Problem description:
Among the lines of this listing, count those that include "lean" and state the count by itself.

Material shown:
-- ==== Sys2Proof/Word.lean ====
section
/-! DEFINITION. The word types of the engine and the sequence numbering of bits (spec/00_scope.md R6 to R10).
Sequence bit `i` of a `w`-bit value is its bit of weight `2^(w-1-i)`, which is `BitVec.getMsbD`. -/

namespace Sys2Proof

/-- A 64-bit unit processed by the cipher: BLOCK_W, KEY_W and SR_W (R6). -/
abbrev Block := BitVec 64

/-- The left or right half of a block: HALF_W (R6). -/
abbrev HalfBlock := BitVec 32

/-- One round's 48-bit key: RK_W (R6). -/
abbrev RoundKey := BitVec 48

/-- The 56-bit output of PC-1: EKEY_W (R6). -/
abbrev EffectiveKey := BitVec 56

/-- One of the 28-bit halves C and D of the effective key (R6). -/
abbrev HalfKey := BitVec 28

/-- The round-key file: `RK[i]` of the spec stands at index `i - 1` (R15, R27). -/
abbrev RoundKeys := Vector RoundKey 16

/-- A 32-bit command word: CMD_W (R7, R80). -/
abbrev CmdWord := BitVec 32

/-- The 32-bit status word: STATUS_W (R7, R29). -/
abbrev StatusWord := BitVec 32

/-- The 64 data bits of one host transaction: HOST_DATA_W (R7). -/
abbrev BusWord := BitVec 64

/-- A host register number: REG_ADDR_W (R7, R50). -/
abbrev RegAddr := BitVec 5

end Sys2Proof
end

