-- ==== Sys2Proof/Config.lean ====
section
/-! DEFINITION. The free values of the model: what the spec leaves unspecified or OPEN. None has a body, so no
proof can know a value of one, and a claim holds whatever they are. -/

namespace Sys2Proof

/-- `draw(64)` of the spec: the `n`-th unspecified value of a run (10_state.md R42, 20_memory.md R59;
93_implementation_defined.md U1 to U3). A narrower draw is this one truncated. Log entries 1, 2 and 3. -/
opaque Config.draw : Nat → BusWord

/-- The schedule of the `n`-th free choice: how many host operations may still land between the acceptance of a
command and its Engine step. It stands for the OPEN parameter LATENCY(op), which is finite (00_scope.md R7,
70_reset_and_hazards.md R242; 93_implementation_defined.md U4). Log entry 4. -/
opaque Config.schedule : Nat → Nat

end Sys2Proof
end

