-- ==== Sys2Proof/Machine/Operands.lean ====
section
/-! DEFINITION. The operands of the commands: each is a fixed register (spec/30_encoding.md R81), and CFB_ENC and
CFB_DEC take the first `n` bits of DIN, zero-padded (R82; spec/41_primitives.md R132). -/

namespace Sys2Proof.Machine

/-- `pad(v, n)`: the first `n` sequence bits of `v`, the rest 0 (41_primitives.md R132). -/
def pad (v : Block) (n : Nat) : Block := v &&& (BitVec.allOnes 64 <<< (64 - n))

/-- `RK[i + 1]`, one register of the round-key file (10_state.md R27). -/
def State.roundKey (s : State) (i : Fin 16) : RoundKey := s.rk[i]

/-- The DIN operand of a CFB step on `n` message bits (42_commands.md R156, R157). -/
def State.paddedDin (s : State) (n : Nat) : Block := pad s.din n

/-- `T(DIN, [RK[1], ..., RK[16]], dir)`, the operand path of ENC and DEC (42_commands.md R153, R154). -/
def State.transformDin (s : State) (dir : Direction) : Block := transform s.din s.rk dir

/-- `o = T(SR, [RK[1], ..., RK[16]], Encrypt)`, the keystream block of a CFB step in either direction
(42_commands.md R156, R157). -/
def State.keystream (s : State) : Block := transform s.sr s.rk .encrypt

end Sys2Proof.Machine
end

Solved exercise:
3